Another serious threat from TTIP comes in the form of the process known as ‘cross bargaining’. This is where it is accepted that rule changes that have detrimental impacts for certain sectors will be compensated for by ensuring other sectors are protected or boosted. So there is a danger we may see our land based enterprises being sacrificed in order to protect jobs in other sectors, such as finance. Having been allowed to undermine the small business sector by starving them of investment, bankers may undermine farmers and rural enterprises as well.

Lobbyists already at work

Lobbying from the agribusiness and food industry over TTIP has been intensive; far outnumbering all other sectors [2]. Corporations are seeking to use TTIP to attack and force down EU standards under the false pretext that these standards should be based on 'sound science' – a corporate public relations euphemism for 'industry-friendly science' and a direct attack on the precautionary principle.
There are also a host of threats around the harmonisation of meat production and animal welfare standards between the US and EU [3]. For example:

  • the US meat industry wants the EU to begin treating its meat with chemicals, such as chlorine in poultry, to eliminate harmful bacteria;
  • they want the EU to remove the ban on the use of antibiotics as growth promoters;
  • they would like to see faster approvals of new GMO animal feeds
  • weaken EU animal welfare provisions such as pig housing regulations.

And when it comes to animal slaughter in the US, there is very little oversight surrounding the way animals are treated [4]. There is just one humane slaughter inspector for every one million animals.
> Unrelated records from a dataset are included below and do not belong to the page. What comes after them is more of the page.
/-- A transaction but Reset keeps the MagicTable or publishes it whole (R121). -/
theorem magicKept_or_published_of_hostEffect {x : HostTxn} {s t : State} (he : HostEffect x s t)
    (hx : x ≠ .reset) : MagicKept s t ∨ (MagicPublished t ∧ t.mtValid = true) := by
  cases he with
  | replied | ignored | stored => exact .inl ⟨rfl, rfl, rfl, rfl⟩
  | status v => exact .inl ⟨by simp, by simp, by simp, by simp⟩
  | reset h => exact absurd h hx
  | command w _ _ hi =>
    rcases issue_cases w s with ⟨_, e⟩ | ⟨_, i, _, _, e⟩ | ⟨_, e⟩ <;> rw [e] at hi
    · cases hi; exact .inl (magicKept_refl s)
    · exact magicKept_or_published_of_effect (effect_of_exec hi)
    · cases hi; exact .inl ⟨rfl, rfl, rfl, rfl⟩

/-- Settles O57: a step keeps the table or publishes it, and the invariant says that it is published already. -/
theorem publishedMagicTableNeverChanges : Obligations.PublishedMagicTableNeverChanges := by
  intro s t h hv hreset hstep
  rcases step_cases hstep with ⟨_, rfl⟩ | ⟨x, rest, hp, he⟩
  · exact magicKept_refl _
  · have hx : x ≠ .reset := fun e => hreset rest (e ▸ hp)
    rcases magicKept_or_published_of_hostEffect he hx with hk | ⟨hpub, hw⟩
    · exact hk
    · exact magicKept_of_published (h.magic hv) hv hpub hw

end Sys2Proof.Safety
end

section
/-! The host's view: the register map, STATUS, ID, Reset (O45, O47, O48, O52), the table slots (O22) and a step's
transaction (O43). -/

namespace Sys2Proof.Machine

open Sys2Proof Sys2Proof.Safety

/-! ### Table slots -/

/-- An entry of slot 3 holds the bit width itself: it is at most 8 (R27, R150). -/
theorem toNat_bitWidthRom (x : Byte) : (bitWidthRom x).toNat = bitWidth x := by
  have hle : bitWidth x ≤ 8 := by
    unfold bitWidth
    split_ifs <;> omega
  rw [bitWidthRom, BitVec.toNat_ofNat]
  omega

/-- Slot 3 is the ROM (R27). -/
theorem State.tableEntry_bitWidth (s : State) (x : Byte) : s.tableEntry .bitWidth x.toNat = bitWidthRom x := by
  simp [State.tableEntry]

/-- Settles O22. -/
theorem slotNumbersNameTheTables : Obligations.SlotNumbersNameTheTables :=
  ⟨rfl, rfl, rfl, rfl, rfl, rfl, rfl, rfl, fun s x => ⟨rfl, rfl, rfl, s.tableEntry_bitWidth x, rfl⟩⟩

/-! ### STATUS and ID -/

/-- STATUS has MT_VALID, HALTED and DZ in its three lowest bits, below a 0 and ERRCODE (R34). -/
theorem State.statusWord_getLsbD (s : State) (i : Nat) :
    s.statusWord.getLsbD i =
      if i = 0 then s.mtValid
      else if i = 1 then s.halted
      else if i = 2 then s.dz
      else if i = 3 then false
      else s.errCode.bits.getLsbD (i - 4) := by
  refine (BitVec.getLsbD_append (x := 0#24 ++ s.errCode.bits ++ 0#1 ++ BitVec.ofBool s.dz ++
    BitVec.ofBool s.halted) (y := BitVec.ofBool s.mtValid)).trans ?_
  grind

/-- A STATUS write as one record update: W1C of HALTED with ERRCODE, and of DZ (R34). -/
theorem State.writeStatus_eq (s : State) (x : Word) :
    s.writeStatus x = { s with
      halted := if x.getLsbD 1 = true then false else s.halted
      errCode := if x.getLsbD 1 = true ∧ s.halted = true then .noError else s.errCode
      dz := if x.getLsbD 2 = true then false else s.dz } := by
  obtain ⟨_, _, _, _, _, _, _, _, _, halted⟩ := s
  unfold State.writeStatus
  cases x.getLsbD 1 <;> cases x.getLsbD 2 <;> cases halted <;> rfl

/-- STATUS is 0 after reset (R42). -/
theorem State.statusWord_resetWith (p : Params) : (State.resetWith p).statusWord = 0 := by
  refine BitVec.eq_of_getLsbD_eq fun i _ => ?_
  simp [State.statusWord_getLsbD, ErrCode.bits]

/-- Settles O45. -/
theorem statusReadsAndClears : Obligations.StatusReadsAndClears := by
  refine ⟨fun s => ⟨s.statusWord_getLsbD 0, s.statusWord_getLsbD 1, s.statusWord_getLsbD 2,
    s.statusWord_getLsbD 3, ?_, ?_⟩, State.statusWord_resetWith, fun s x => ?_⟩
  · refine BitVec.eq_of_getLsbD_eq fun i hi => ?_
    rw [BitVec.getLsbD_extractLsb', State.statusWord_getLsbD]
    grind
  · refine BitVec.eq_of_getLsbD_eq fun i hi => ?_
    rw [BitVec.getLsbD_extractLsb', State.statusWord_getLsbD]
    grind
  · exact congrArg Host.Outcome.next (s.writeStatus_eq x)

theorem idWord_version (p : Params) : (idWord p).extractLsb' 0 8 = 1#8 :=
  BitVec.extractLsb'_append_eq_right

theorem idWord_log2 (p : Params) : (idWord p).extractLsb' 8 4 = p.lanes.log2 :=
  (BitVec.extractLsb'_append_eq_of_le (by decide)).trans BitVec.extractLsb'_append_eq_right

theorem idWord_policy (p : Params) : (idWord p).extractLsb' 12 1 = p.policy.bit :=
  (BitVec.extractLsb'_append_eq_of_le (by decide)).trans <|
    (BitVec.extractLsb'_append_eq_of_le (by decide)).trans BitVec.extractLsb'_append_eq_right

theorem idWord_zeros (p : Params) : (idWord p).extractLsb' 13 3 = 0#3 :=
  (BitVec.extractLsb'_append_eq_of_le (by decide)).trans <|
    (BitVec.extractLsb'_append_eq_of_le (by decide)).trans <|
      (BitVec.extractLsb'_append_eq_of_le (by decide)).trans BitVec.extractLsb'_append_eq_right

theorem idWord_bufSize (p : Params) : (idWord p).extractLsb' 16 16 = BitVec.ofNat 16 (p.bufSize - 1) :=
  (BitVec.extractLsb'_append_eq_of_le (by decide)).trans <|
    (BitVec.extractLsb'_append_eq_of_le (by decide)).trans <|
      (BitVec.extractLsb'_append_eq_of_le (by decide)).trans BitVec.extractLsb'_append_eq_left

theorem two_pow_log2 (l : LaneCount) : 2 ^ l.log2.toNat = l.toNat := by
  cases l <;> rfl

theorem policy_bit (d : Div0Policy) : d.bit.getLsbD 0 = true ↔ d = .lenient := by
  cases d <;> decide

/-- Settles O48. -/
theorem idFieldsReportTheParameters : Obligations.IdFieldsReportTheParameters := by
  intro p hp
  refine ⟨idWord_version p, ?_, ?_, idWord_zeros p, ?_⟩
  · rw [idWord_log2]
    exact two_pow_log2 p.lanes
  · have hbit : (idWord p).getLsbD 12 = p.policy.bit.getLsbD 0 := by
      simp [← idWord_policy]
    rw [hbit, policy_bit]
  · have hle : 256 ≤ p.bufSize ∧ p.bufSize ≤ 65536 := by simpa [Params.legal] using hp
    rw [idWord_bufSize, BitVec.toNat_ofNat]
    omega

/-! ### The register map -/

/-- An offset other than the six that hold a register reads 0 (R32). -/
theorem State.regValue_eq_zero (s : State) {off : Nat} (h : 0x18 ≤ off ∨ off % 4 ≠ 0) : s.regValue off = 0 := by
  unfold State.regValue
  split
  case h_7 => rfl
  all_goals omega

/-- After reset only ID reads as more than 0 (R42). -/
theorem State.regValue_resetWith (p : Params) {off : Nat} (h : off ≠ 0) : (State.resetWith p).regValue off = 0 := by
  unfold State.regValue
  split
  next => exact absurd rfl h
  next => exact State.statusWord_resetWith p
  all_goals rfl

theorem hostRegWrite_of_ignored {off : Nat} (h1 : off ≠ statusOffset) (h2 : off ≠ cmdOffset) (x : Word)
    (s : State) : hostRegWrite off x s = .next s := by
  rw [hostRegWrite, if_neg h1, if_neg h2]

/-- Settles O47. -/
theorem registerMapReadsAndIgnoredWrites : Obligations.RegisterMapReadsAndIgnoredWrites := by
  refine ⟨fun p off => State.regValue_resetWith p, fun s => ⟨rfl, rfl, rfl, rfl, rfl, rfl, rfl, fun off h => ?_,
    fun _ => rfl, fun _ => ⟨rfl, rfl⟩, fun off x h1 h2 => hostRegWrite_of_ignored h1 h2 x s⟩⟩
  exact s.regValue_eq_zero (by omega)

/-! ### Reset -/

/-- Settles O52. -/
theorem resetLeavesTheStatedState : Obligations.ResetLeavesTheStatedState := by
  intro s t rest hp hstep
  rw [step_of_pending hp] at hstep
  cases hstep
  refine ⟨rfl, fun r i => ?_, fun c i => ?_, fun j => ?_, fun _ => rfl, fun x => ?_, rfl,
    State.statusWord_resetWith s.params, rfl, rfl, rfl, rfl, rfl, rfl, rfl, rfl⟩
  · exact congrArg Stored.written (State.laneCell_resetWith s.params r i)
  · exact congrArg Stored.written (State.maskCell_resetWith s.params c i)
  · exact congrArg Stored.written (State.userCell_resetWith s.params j)
  · rw [State.tableEntry_bitWidth, toNat_bitWidthRom]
Regulations on the slaughter of poultry are particularly lax as birds are not covered by humane slaughter law and undercover investigations have even revealed intentional animal cruelty. This is an area where few European citizens would even deem to countenance ‘harmonisation’ [4].

Selling out small farmers to avoid scrutiny

After taking on the brief to follow the Agriculture Committee's response to TTIP for the Greens I was cautiously pleased by the warm words spoken by politicians from other political groups in the initial meeting on this topic. However my optimism was misplaced. In an unprecedented rejection of protocol, the two co-rapporteurs, from the two groups where Labour and the Tories sit, actually drew up compromise amendments without consulting several of the other groups, including the Greens. This is the strongest clue yet that the "grand coalition" of central political groups, currently running the parliament, is preparing to sell out our small and medium sized farmers and avoid scrutiny and criticism of the deal.

In response we have submitted alternative compromises with the 5 star movement from Italy and are now working on finding support for these. We will also introduce strong green amendments, directly to the trade committee, chief amongst which are the defence of the precautionary principle and a requirement that each party to the Treaty adopt the standards of whichever authority sets these highest. These may be lost but nonetheless represent principles that must be defended. Of course, as Greens, we would like to see the ultimate amendment: the scrapping of the whole treaty.

The vote on our amendments will take place in the Agriculture Committee on 14th April. Extensive coverage and reporting will help ensure MEPs feel the pressure to do what is right, not just for the farming community, but to all those who eat their produce.